=== Information given ===
::::::

-- ==== Sys2Proof/Machine/Microprograms.lean ====
section
/-!
DEFINITION. The microprogram of every opcode, and the tick function (40_execution.md R100, R107): the core alone, which takes any
inputs, and the core on its platform.
-/
namespace Sys2Proof.Machine

/-- The microprogram of an instruction (R109); its operand plays no part. -/
def microprogram (i : Instr) : List Action :=
  match i with
  | .brk => ticksBrk
  | .oraIdx _ => ticksOraIdx
  | .jam02 => ticksJam02
  | .sloIdx _ => ticksSloIdx
  | .nopZp04 _ => ticksNopZp04
  | .oraZp _ => ticksOraZp
  | .aslZp _ => ticksAslZp
  | .sloZp _ => ticksSloZp
  | .php => ticksPhp
  | .oraImm _ => ticksOraImm
  | .aslA => ticksAslA
  | .ancImm0B _ => ticksAncImm0B
  | .nopAbs0C _ => ticksNopAbs0C
  | .oraAbs _ => ticksOraAbs
  | .aslAbs _ => ticksAslAbs
  | .sloAbs _ => ticksSloAbs
  | .bpl _ => ticksBpl
  | .oraIdy _ => ticksOraIdy
  | .jam12 => ticksJam12
  | .sloIdy _ => ticksSloIdy
  | .nopZpx14 _ => ticksNopZpx14
  | .oraZpx _ => ticksOraZpx
  | .aslZpx _ => ticksAslZpx
  | .sloZpx _ => ticksSloZpx
  | .clc => ticksClc
  | .oraAby _ => ticksOraAby
  | .nop1A => ticksNop1A
  | .sloAby _ => ticksSloAby
  | .nopAbx1C _ => ticksNopAbx1C
  | .oraAbx _ => ticksOraAbx
  | .aslAbx _ => ticksAslAbx
  | .sloAbx _ => ticksSloAbx
  | .jsr _ => ticksJsr
  | .andIdx _ => ticksAndIdx
  | .jam22 => ticksJam22
  | .rlaIdx _ => ticksRlaIdx
  | .bitZp _ => ticksBitZp
  | .andZp _ => ticksAndZp
  | .rolZp _ => ticksRolZp
  | .rlaZp _ => ticksRlaZp
  | .plp => ticksPlp
  | .andImm _ => ticksAndImm
  | .rolA => ticksRolA
  | .ancImm2B _ => ticksAncImm2B
  | .bitAbs _ => ticksBitAbs
  | .andAbs _ => ticksAndAbs
  | .rolAbs _ => ticksRolAbs
  | .rlaAbs _ => ticksRlaAbs
  | .bmi _ => ticksBmi
  | .andIdy _ => ticksAndIdy
  | .jam32 => ticksJam32
  | .rlaIdy _ => ticksRlaIdy
  | .nopZpx34 _ => ticksNopZpx34
  | .andZpx _ => ticksAndZpx
  | .rolZpx _ => ticksRolZpx
  | .rlaZpx _ => ticksRlaZpx
  | .sec => ticksSec
  | .andAby _ => ticksAndAby
  | .nop3A => ticksNop3A
  | .rlaAby _ => ticksRlaAby
  | .nopAbx3C _ => ticksNopAbx3C
  | .andAbx _ => ticksAndAbx
  | .rolAbx _ => ticksRolAbx
  | .rlaAbx _ => ticksRlaAbx
  | .rti => ticksRti
  | .eorIdx _ => ticksEorIdx
  | .jam42 => ticksJam42
  | .sreIdx _ => ticksSreIdx
  | .nopZp44 _ => ticksNopZp44
  | .eorZp _ => ticksEorZp
  | .lsrZp _ => ticksLsrZp
  | .sreZp _ => ticksSreZp
  | .pha => ticksPha
  | .eorImm _ => ticksEorImm
  | .lsrA => ticksLsrA
  | .asrImm _ => ticksAsrImm
  | .jmpAbs _ => ticksJmpAbs
  | .eorAbs _ => ticksEorAbs
  | .lsrAbs _ => ticksLsrAbs
  | .sreAbs _ => ticksSreAbs
  | .bvc _ => ticksBvc
  | .eorIdy _ => ticksEorIdy
  | .jam52 => ticksJam52
  | .sreIdy _ => ticksSreIdy
  | .nopZpx54 _ => ticksNopZpx54
  | .eorZpx _ => ticksEorZpx
  | .lsrZpx _ => ticksLsrZpx
  | .sreZpx _ => ticksSreZpx
  | .cli => ticksCli
  | .eorAby _ => ticksEorAby
  | .nop5A => ticksNop5A
  | .sreAby _ => ticksSreAby
  | .nopAbx5C _ => ticksNopAbx5C
  | .eorAbx _ => ticksEorAbx
  | .lsrAbx _ => ticksLsrAbx
  | .sreAbx _ => ticksSreAbx
  | .rts => ticksRts
  | .adcIdx _ => ticksAdcIdx
  | .jam62 => ticksJam62
  | .rraIdx _ => ticksRraIdx
  | .nopZp64 _ => ticksNopZp64
  | .adcZp _ => ticksAdcZp
  | .rorZp _ => ticksRorZp
  | .rraZp _ => ticksRraZp
  | .pla => ticksPla
  | .adcImm _ => ticksAdcImm
  | .rorA => ticksRorA
  | .arrImm _ => ticksArrImm
  | .jmpInd _ => ticksJmpInd
  | .adcAbs _ => ticksAdcAbs
  | .rorAbs _ => ticksRorAbs
  | .rraAbs _ => ticksRraAbs
  | .bvs _ => ticksBvs
  | .adcIdy _ => ticksAdcIdy
  | .jam72 => ticksJam72
  | .rraIdy _ => ticksRraIdy
  | .nopZpx74 _ => ticksNopZpx74
  | .adcZpx _ => ticksAdcZpx
  | .rorZpx _ => ticksRorZpx
  | .rraZpx _ => ticksRraZpx
  | .sei => ticksSei
  | .adcAby _ => ticksAdcAby
  | .nop7A => ticksNop7A
  | .rraAby _ => ticksRraAby
  | .nopAbx7C _ => ticksNopAbx7C
  | .adcAbx _ => ticksAdcAbx
  | .rorAbx _ => ticksRorAbx
  | .rraAbx _ => ticksRraAbx
  | .nopImm80 _ => ticksNopImm80
  | .staIdx _ => ticksStaIdx
  | .nopImm82 _ => ticksNopImm82
  | .saxIdx _ => ticksSaxIdx
  | .styZp _ => ticksStyZp
  | .staZp _ => ticksStaZp
  | .stxZp _ => ticksStxZp
  | .saxZp _ => ticksSaxZp
  | .dey => ticksDey
  | .nopImm89 _ => ticksNopImm89
  | .txa => ticksTxa
  | .aneImm _ => ticksAneImm
  | .styAbs _ => ticksStyAbs
  | .staAbs _ => ticksStaAbs
  | .stxAbs _ => ticksStxAbs
  | .saxAbs _ => ticksSaxAbs
  | .bcc _ => ticksBcc
  | .staIdy _ => ticksStaIdy
  | .jam92 => ticksJam92
  | .shaIdy _ => ticksShaIdy
  | .styZpx _ => ticksStyZpx
  | .staZpx _ => ticksStaZpx
  | .stxZpy _ => ticksStxZpy
  | .saxZpy _ => ticksSaxZpy
  | .tya => ticksTya
  | .staAby _ => ticksStaAby
  | .txs => ticksTxs
  | .shsAby _ => ticksShsAby
  | .shyAbx _ => ticksShyAbx
  | .staAbx _ => ticksStaAbx
  | .shxAby _ => ticksShxAby
  | .shaAby _ => ticksShaAby
  | .ldyImm _ => ticksLdyImm
  | .ldaIdx _ => ticksLdaIdx
  | .ldxImm _ => ticksLdxImm
  | .laxIdx _ => ticksLaxIdx
  | .ldyZp _ => ticksLdyZp
  | .ldaZp _ => ticksLdaZp
  | .ldxZp _ => ticksLdxZp
  | .laxZp _ => ticksLaxZp
  | .tay => ticksTay
  | .ldaImm _ => ticksLdaImm
  | .tax => ticksTax
  | .lxaImm _ => ticksLxaImm
  | .ldyAbs _ => ticksLdyAbs
  | .ldaAbs _ => ticksLdaAbs
  | .ldxAbs _ => ticksLdxAbs
  | .laxAbs _ => ticksLaxAbs
  | .bcs _ => ticksBcs
  | .ldaIdy _ => ticksLdaIdy
  | .jamB2 => ticksJamB2
  | .laxIdy _ => ticksLaxIdy
  | .ldyZpx _ => ticksLdyZpx
  | .ldaZpx _ => ticksLdaZpx
  | .ldxZpy _ => ticksLdxZpy
  | .laxZpy _ => ticksLaxZpy
  | .clv => ticksClv
  | .ldaAby _ => ticksLdaAby
  | .tsx => ticksTsx
  | .lasAby _ => ticksLasAby
  | .ldyAbx _ => ticksLdyAbx
  | .ldaAbx _ => ticksLdaAbx
  | .ldxAby _ => ticksLdxAby
  | .laxAby _ => ticksLaxAby
  | .cpyImm _ => ticksCpyImm
  | .cmpIdx _ => ticksCmpIdx
  | .nopImmC2 _ => ticksNopImmC2
  | .dcpIdx _ => ticksDcpIdx
  | .cpyZp _ => ticksCpyZp
  | .cmpZp _ => ticksCmpZp
  | .decZp _ => ticksDecZp
  | .dcpZp _ => ticksDcpZp
  | .iny => ticksIny
  | .cmpImm _ => ticksCmpImm
  | .dex => ticksDex
  | .sbxImm _ => ticksSbxImm
  | .cpyAbs _ => ticksCpyAbs
  | .cmpAbs _ => ticksCmpAbs
  | .decAbs _ => ticksDecAbs
  | .dcpAbs _ => ticksDcpAbs
  | .bne _ => ticksBne
  | .cmpIdy _ => ticksCmpIdy
  | .jamD2 => ticksJamD2
  | .dcpIdy _ => ticksDcpIdy
  | .nopZpxD4 _ => ticksNopZpxD4
  | .cmpZpx _ => ticksCmpZpx
  | .decZpx _ => ticksDecZpx
  | .dcpZpx _ => ticksDcpZpx
  | .cld => ticksCld
  | .cmpAby _ => ticksCmpAby
  | .nopDA => ticksNopDA
  | .dcpAby _ => ticksDcpAby
  | .nopAbxDC _ => ticksNopAbxDC
  | .cmpAbx _ => ticksCmpAbx
  | .decAbx _ => ticksDecAbx
  | .dcpAbx _ => ticksDcpAbx
  | .cpxImm _ => ticksCpxImm
  | .sbcIdx _ => ticksSbcIdx
  | .nopImmE2 _ => ticksNopImmE2
  | .isbIdx _ => ticksIsbIdx
  | .cpxZp _ => ticksCpxZp
  | .sbcZp _ => ticksSbcZp
  | .incZp _ => ticksIncZp
  | .isbZp _ => ticksIsbZp
  | .inx => ticksInx
  | .sbcImm _ => ticksSbcImm
  | .nopEA => ticksNopEA
  | .sbcImmEB _ => ticksSbcImmEB
  | .cpxAbs _ => ticksCpxAbs
  | .sbcAbs _ => ticksSbcAbs
  | .incAbs _ => ticksIncAbs
  | .isbAbs _ => ticksIsbAbs
  | .beq _ => ticksBeq
  | .sbcIdy _ => ticksSbcIdy
  | .jamF2 => ticksJamF2
  | .isbIdy _ => ticksIsbIdy
  | .nopZpxF4 _ => ticksNopZpxF4
  | .sbcZpx _ => ticksSbcZpx
  | .incZpx _ => ticksIncZpx
  | .isbZpx _ => ticksIsbZpx
  | .sed => ticksSed
  | .sbcAby _ => ticksSbcAby
  | .nopFA => ticksNopFA
  | .isbAby _ => ticksIsbAby
  | .nopAbxFC _ => ticksNopAbxFC
  | .sbcAbx _ => ticksSbcAbx
  | .incAbx _ => ticksIncAbx
  | .isbAbx _ => ticksIsbAbx

/-- The microprogram of an opcode. -/
def microprogramOf (op : Byte) : List Action := microprogram (decodeInstr op 0 0)

/-- The part of a tick after sampling: the boundary, if an opcode fetch was set up, then the micro-operation IR names (R106, R107). -/
def microTick : Action := fun c s =>
  let s := if s.sync then s.boundary c.dbus else s
  microStep (microprogramOf s.irOpcode) c s

/-- `tick(s, in)` (R100): one clock cycle of the core, for any byte on the bus and any levels of the lines. It leaves the platform's
memory and schedule as they are. -/
def coreTick (inp : Input) (s : State) : State :=
  if s.stalls inp.lines then
    if s.inJam then s.jamStallTick inp else s.stallTick inp
  else s.liveTick microTick inp

/-- One clock cycle of the core on its platform (R51, R52, R125). -/
def tick (s : State) : State := (coreTick (s.busInput none) s).platform

/-- `n` clock cycles. -/
def ticks : Nat → State → State
  | 0, s => s
  | n + 1, s => ticks n (tick s)

end Sys2Proof.Machine
end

::::::

=== What needs to be done ===
Your answer should consist of the lines from the listing that hold the word "then".

=== Answer area ===
/-- The part of a tick after sampling: the boundary, if an opcode fetch was set up, then the micro-operation IR names (R106, R107). -/
  let s := if s.sync then s.boundary c.dbus else s
  if s.stalls inp.lines then
    if s.inJam then s.jamStallTick inp else s.stallTick inp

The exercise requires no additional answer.